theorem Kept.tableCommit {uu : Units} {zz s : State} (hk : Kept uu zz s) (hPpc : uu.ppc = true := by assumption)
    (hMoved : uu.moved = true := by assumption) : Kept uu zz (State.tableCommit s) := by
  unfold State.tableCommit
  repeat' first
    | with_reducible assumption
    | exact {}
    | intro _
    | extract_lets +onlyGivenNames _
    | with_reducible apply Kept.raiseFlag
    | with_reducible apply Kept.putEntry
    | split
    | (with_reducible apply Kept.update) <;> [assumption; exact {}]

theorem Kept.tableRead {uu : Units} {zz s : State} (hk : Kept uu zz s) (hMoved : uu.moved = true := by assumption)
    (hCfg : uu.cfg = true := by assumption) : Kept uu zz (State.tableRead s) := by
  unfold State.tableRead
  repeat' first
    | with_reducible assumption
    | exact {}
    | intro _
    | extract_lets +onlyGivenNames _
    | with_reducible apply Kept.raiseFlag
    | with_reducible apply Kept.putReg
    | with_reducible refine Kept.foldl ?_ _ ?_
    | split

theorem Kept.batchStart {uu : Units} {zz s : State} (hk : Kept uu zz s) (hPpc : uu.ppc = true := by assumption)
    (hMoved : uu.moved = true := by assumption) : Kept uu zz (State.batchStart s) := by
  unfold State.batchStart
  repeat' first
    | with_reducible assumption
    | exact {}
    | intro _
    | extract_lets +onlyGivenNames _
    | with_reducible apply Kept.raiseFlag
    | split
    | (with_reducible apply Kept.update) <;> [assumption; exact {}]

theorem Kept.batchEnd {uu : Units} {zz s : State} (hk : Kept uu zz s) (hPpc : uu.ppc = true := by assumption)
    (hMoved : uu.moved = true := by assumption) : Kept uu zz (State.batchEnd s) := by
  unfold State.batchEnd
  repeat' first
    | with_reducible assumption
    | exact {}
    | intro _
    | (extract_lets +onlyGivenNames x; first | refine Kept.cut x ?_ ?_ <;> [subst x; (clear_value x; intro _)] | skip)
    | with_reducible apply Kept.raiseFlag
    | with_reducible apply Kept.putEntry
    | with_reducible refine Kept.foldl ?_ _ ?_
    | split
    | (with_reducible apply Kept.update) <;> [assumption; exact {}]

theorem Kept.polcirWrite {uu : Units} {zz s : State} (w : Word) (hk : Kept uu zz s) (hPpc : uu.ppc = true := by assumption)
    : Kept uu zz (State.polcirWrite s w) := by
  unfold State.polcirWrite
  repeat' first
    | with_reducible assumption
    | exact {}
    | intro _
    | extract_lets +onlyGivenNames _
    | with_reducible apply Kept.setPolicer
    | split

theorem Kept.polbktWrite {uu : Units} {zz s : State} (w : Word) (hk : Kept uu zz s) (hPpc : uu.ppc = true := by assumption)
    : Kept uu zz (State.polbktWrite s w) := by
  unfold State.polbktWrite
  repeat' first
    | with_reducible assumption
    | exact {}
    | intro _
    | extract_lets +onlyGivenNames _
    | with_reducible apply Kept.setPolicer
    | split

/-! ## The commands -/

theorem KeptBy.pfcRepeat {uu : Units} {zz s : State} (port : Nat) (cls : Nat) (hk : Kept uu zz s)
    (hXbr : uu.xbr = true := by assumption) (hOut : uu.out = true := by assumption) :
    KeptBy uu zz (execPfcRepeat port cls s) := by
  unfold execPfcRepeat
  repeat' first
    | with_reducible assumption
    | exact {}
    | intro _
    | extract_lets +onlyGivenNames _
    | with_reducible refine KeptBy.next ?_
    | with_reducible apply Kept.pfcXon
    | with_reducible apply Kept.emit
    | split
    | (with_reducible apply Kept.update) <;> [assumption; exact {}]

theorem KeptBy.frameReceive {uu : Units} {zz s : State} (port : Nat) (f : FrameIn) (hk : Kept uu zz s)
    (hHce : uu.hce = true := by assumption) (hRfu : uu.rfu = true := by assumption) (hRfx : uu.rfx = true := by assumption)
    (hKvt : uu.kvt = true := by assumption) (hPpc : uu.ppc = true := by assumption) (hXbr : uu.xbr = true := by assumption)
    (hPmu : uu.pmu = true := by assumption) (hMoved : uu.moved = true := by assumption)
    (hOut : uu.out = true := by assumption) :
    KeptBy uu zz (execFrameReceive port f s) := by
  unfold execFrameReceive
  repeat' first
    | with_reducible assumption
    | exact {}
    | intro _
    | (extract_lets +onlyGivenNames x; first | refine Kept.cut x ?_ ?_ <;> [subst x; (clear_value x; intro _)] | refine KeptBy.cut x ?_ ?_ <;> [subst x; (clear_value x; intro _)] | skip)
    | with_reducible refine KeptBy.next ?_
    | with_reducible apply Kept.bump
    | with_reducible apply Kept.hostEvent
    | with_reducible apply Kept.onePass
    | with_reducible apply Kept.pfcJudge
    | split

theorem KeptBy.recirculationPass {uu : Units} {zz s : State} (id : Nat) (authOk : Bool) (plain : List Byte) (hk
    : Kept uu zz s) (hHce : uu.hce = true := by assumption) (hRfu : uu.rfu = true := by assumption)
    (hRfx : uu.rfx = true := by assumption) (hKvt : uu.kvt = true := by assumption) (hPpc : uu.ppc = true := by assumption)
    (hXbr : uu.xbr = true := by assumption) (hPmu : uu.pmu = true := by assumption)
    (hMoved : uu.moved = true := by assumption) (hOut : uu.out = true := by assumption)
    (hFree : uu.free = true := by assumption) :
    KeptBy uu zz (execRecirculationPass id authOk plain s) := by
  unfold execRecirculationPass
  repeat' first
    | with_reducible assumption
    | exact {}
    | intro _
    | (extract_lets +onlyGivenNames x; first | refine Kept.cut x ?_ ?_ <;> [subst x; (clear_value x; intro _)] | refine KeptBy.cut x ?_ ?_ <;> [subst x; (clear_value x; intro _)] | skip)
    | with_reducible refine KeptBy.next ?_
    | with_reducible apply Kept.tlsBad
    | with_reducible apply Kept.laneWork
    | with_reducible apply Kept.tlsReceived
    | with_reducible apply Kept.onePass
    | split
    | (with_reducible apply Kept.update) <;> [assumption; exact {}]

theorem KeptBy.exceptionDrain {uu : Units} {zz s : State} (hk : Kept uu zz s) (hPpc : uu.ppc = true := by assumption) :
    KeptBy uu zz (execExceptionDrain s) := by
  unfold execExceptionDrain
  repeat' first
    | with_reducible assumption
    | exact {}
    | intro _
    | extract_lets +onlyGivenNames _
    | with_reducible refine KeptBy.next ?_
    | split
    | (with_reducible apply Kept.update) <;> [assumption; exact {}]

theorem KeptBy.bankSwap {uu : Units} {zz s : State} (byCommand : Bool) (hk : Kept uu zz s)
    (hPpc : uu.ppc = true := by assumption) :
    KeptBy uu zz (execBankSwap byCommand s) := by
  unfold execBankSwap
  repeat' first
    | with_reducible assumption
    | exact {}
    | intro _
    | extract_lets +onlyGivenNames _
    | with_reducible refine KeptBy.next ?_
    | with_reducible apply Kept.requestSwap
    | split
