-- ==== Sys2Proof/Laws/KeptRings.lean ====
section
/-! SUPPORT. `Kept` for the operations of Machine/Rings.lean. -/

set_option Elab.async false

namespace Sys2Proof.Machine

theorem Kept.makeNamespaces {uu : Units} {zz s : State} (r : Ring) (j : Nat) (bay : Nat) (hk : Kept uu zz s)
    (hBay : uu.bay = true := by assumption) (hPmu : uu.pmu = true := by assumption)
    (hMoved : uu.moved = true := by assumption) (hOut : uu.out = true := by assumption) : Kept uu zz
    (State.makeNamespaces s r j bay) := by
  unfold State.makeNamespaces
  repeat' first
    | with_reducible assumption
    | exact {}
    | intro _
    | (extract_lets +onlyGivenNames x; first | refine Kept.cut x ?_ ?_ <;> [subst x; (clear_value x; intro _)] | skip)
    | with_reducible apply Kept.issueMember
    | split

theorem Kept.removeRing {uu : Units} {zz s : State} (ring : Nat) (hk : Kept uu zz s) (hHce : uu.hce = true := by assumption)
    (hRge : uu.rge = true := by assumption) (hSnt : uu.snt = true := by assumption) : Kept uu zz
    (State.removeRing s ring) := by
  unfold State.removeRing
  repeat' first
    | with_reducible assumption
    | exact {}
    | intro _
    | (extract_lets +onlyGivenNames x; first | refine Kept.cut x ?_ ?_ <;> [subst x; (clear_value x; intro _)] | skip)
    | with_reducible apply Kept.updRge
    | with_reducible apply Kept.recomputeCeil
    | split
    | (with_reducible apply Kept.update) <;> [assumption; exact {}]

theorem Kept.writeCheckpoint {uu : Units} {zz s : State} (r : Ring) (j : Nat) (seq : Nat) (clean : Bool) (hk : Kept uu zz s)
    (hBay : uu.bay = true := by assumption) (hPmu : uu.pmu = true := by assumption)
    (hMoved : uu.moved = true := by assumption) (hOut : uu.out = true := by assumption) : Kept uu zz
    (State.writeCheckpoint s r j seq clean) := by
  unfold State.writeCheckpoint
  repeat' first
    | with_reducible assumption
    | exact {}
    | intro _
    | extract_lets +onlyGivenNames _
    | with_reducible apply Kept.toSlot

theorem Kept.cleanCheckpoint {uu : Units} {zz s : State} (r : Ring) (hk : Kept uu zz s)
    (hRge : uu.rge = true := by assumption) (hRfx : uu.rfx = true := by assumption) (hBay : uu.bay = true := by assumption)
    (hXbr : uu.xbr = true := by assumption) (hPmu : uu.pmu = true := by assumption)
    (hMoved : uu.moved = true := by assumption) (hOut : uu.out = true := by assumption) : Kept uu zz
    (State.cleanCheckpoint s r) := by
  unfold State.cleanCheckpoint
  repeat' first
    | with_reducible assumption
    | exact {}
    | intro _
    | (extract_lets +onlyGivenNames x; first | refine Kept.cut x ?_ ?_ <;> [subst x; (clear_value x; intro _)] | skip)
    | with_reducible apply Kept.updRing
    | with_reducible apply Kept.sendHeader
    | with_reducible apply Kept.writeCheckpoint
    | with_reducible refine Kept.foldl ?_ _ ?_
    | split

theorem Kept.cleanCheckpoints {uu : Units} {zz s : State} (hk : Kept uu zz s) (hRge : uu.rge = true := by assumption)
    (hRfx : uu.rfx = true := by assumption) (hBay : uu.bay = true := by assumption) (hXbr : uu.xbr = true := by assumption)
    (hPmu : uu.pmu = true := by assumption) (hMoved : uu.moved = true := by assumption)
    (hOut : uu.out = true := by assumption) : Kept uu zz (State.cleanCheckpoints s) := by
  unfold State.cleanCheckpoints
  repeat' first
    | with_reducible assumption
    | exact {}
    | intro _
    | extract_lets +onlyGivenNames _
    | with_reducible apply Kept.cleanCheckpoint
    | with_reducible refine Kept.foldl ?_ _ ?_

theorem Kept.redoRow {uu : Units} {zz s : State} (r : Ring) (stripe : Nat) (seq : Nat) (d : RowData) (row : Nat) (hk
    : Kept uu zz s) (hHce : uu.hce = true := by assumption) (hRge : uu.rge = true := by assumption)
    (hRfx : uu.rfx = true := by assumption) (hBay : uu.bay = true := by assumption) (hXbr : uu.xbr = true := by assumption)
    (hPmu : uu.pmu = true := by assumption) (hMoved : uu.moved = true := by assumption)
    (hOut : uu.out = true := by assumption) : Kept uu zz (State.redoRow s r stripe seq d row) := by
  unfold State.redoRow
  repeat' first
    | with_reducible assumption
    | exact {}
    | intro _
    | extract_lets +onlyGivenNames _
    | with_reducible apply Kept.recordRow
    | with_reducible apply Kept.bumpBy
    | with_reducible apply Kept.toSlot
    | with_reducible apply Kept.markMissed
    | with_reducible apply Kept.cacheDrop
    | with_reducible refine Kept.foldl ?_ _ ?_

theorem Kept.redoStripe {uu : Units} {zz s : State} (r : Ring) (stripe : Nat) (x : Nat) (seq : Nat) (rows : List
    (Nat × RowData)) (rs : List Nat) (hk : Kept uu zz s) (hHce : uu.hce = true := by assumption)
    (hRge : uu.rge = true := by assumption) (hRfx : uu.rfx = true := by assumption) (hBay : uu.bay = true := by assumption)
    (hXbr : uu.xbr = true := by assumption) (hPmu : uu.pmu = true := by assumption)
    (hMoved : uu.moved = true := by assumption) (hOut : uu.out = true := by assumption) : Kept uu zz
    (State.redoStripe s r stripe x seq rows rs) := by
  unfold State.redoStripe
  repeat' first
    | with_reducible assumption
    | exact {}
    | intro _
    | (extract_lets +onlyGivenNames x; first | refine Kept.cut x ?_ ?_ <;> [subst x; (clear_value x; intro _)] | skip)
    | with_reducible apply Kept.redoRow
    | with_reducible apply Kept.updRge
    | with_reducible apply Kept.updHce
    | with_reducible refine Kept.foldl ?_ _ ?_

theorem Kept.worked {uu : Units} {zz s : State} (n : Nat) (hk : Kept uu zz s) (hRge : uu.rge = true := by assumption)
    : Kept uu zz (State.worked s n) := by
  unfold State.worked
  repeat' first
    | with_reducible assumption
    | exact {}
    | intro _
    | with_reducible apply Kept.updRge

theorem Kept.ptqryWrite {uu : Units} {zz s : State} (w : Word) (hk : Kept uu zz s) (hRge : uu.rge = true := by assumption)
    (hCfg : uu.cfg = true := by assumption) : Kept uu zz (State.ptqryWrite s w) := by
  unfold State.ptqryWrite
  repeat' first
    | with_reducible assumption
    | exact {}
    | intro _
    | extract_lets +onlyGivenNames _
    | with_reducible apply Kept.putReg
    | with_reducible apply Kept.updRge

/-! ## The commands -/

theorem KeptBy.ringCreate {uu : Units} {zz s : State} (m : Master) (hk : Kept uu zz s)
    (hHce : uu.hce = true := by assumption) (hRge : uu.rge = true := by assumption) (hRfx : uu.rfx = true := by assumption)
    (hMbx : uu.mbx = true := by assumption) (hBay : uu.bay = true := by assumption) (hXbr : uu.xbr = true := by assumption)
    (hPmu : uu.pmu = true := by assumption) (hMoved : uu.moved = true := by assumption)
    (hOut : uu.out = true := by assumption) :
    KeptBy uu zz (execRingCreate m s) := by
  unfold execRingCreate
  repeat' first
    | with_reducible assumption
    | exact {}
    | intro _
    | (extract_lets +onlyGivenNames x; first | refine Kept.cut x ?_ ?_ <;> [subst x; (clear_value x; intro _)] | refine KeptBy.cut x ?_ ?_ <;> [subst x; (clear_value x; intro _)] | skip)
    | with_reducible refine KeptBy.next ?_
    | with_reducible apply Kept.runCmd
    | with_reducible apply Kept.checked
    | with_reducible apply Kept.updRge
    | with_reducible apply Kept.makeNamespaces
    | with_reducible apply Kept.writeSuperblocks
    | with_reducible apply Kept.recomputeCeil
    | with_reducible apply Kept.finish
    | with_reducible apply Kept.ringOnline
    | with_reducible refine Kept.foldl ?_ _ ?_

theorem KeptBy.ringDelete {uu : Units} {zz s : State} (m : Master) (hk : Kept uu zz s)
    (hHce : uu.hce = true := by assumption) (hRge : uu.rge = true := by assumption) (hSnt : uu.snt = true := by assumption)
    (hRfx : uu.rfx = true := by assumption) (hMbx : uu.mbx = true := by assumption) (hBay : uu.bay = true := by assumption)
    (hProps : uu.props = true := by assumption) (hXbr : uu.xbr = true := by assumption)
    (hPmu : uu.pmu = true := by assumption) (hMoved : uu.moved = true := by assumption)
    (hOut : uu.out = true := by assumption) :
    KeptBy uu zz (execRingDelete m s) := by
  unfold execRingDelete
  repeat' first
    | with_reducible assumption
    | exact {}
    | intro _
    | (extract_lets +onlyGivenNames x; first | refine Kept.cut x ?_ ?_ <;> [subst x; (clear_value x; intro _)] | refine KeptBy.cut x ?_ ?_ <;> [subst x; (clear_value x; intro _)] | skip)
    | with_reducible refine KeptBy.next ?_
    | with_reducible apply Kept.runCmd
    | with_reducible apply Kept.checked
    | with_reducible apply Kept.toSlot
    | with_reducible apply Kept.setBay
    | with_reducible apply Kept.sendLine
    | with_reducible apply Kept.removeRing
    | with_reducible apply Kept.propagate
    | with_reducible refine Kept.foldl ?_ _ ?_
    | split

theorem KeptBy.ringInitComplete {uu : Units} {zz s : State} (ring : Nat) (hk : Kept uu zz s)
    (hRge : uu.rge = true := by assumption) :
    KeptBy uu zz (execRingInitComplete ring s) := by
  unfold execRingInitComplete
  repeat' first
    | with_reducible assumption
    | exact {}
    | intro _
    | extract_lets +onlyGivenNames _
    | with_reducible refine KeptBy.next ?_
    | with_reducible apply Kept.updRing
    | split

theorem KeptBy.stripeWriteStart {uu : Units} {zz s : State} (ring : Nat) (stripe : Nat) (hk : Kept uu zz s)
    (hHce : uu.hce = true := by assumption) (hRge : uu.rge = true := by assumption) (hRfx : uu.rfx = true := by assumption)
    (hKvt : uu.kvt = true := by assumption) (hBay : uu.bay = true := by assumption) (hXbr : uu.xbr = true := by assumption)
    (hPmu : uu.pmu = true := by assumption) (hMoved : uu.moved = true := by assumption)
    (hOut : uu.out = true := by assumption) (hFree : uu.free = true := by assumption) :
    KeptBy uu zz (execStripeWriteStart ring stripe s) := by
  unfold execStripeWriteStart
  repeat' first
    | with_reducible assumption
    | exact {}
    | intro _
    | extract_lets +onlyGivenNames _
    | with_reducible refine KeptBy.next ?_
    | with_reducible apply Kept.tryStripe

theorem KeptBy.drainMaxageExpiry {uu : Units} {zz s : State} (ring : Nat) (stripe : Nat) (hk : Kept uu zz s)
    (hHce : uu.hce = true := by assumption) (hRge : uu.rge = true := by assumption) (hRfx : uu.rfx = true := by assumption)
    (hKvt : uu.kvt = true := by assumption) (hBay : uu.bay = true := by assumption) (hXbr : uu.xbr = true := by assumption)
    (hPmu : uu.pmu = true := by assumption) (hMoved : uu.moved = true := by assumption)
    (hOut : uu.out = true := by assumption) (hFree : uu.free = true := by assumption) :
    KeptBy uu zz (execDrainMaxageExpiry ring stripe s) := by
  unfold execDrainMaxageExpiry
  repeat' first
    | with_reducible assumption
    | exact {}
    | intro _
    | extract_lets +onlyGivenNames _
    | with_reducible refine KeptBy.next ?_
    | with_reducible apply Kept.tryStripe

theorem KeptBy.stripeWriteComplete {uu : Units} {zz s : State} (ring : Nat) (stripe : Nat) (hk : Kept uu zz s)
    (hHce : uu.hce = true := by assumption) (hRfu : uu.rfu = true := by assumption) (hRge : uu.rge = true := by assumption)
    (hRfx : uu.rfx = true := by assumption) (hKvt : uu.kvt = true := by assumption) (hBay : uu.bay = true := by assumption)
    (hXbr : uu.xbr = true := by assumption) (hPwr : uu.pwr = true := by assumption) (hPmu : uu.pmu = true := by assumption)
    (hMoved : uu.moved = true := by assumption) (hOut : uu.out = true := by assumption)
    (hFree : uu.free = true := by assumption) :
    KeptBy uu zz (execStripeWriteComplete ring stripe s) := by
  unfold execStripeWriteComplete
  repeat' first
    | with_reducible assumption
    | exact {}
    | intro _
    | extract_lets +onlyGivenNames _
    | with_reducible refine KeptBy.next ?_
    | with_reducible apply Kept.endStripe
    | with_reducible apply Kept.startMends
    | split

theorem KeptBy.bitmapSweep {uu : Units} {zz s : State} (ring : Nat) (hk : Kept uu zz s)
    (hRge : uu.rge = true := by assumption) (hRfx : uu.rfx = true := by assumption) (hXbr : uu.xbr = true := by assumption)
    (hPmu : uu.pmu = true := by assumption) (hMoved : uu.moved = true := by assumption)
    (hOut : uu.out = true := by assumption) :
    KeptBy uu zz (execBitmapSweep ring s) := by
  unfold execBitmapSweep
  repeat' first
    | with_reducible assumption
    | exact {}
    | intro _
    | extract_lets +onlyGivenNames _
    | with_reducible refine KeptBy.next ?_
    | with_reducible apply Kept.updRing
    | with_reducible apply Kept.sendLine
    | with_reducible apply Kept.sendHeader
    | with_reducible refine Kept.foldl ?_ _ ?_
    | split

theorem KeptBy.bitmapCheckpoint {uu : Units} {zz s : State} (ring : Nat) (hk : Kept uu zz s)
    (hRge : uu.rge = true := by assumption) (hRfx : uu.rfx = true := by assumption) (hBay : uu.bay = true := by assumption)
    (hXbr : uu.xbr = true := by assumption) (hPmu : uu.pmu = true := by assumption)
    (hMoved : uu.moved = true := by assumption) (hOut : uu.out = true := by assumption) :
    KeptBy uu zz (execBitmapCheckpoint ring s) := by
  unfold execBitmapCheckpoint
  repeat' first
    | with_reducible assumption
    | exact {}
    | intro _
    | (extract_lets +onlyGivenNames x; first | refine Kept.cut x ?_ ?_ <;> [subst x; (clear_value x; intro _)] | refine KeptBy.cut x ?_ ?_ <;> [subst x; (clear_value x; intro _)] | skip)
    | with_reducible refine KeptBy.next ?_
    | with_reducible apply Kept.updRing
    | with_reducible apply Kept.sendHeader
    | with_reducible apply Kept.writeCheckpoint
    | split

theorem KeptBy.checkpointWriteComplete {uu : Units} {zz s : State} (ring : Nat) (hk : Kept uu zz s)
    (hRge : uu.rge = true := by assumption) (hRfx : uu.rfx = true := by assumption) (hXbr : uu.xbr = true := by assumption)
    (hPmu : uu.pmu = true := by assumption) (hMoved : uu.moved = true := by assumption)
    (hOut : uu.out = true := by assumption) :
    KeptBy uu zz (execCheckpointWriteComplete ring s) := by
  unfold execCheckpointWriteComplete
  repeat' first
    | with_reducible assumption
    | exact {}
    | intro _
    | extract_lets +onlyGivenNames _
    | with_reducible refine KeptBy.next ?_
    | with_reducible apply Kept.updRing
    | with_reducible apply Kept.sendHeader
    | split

What this task involves:
Check each line of the listing for "polbktWrite", and copy the ones that hold it.

Response below:
theorem Kept.polbktWrite {uu : Units} {zz s : State} (w : Word) (hk : Kept uu zz s) (hPpc : uu.ppc = true := by assumption)
    : Kept uu zz (State.polbktWrite s w) := by
  unfold State.polbktWrite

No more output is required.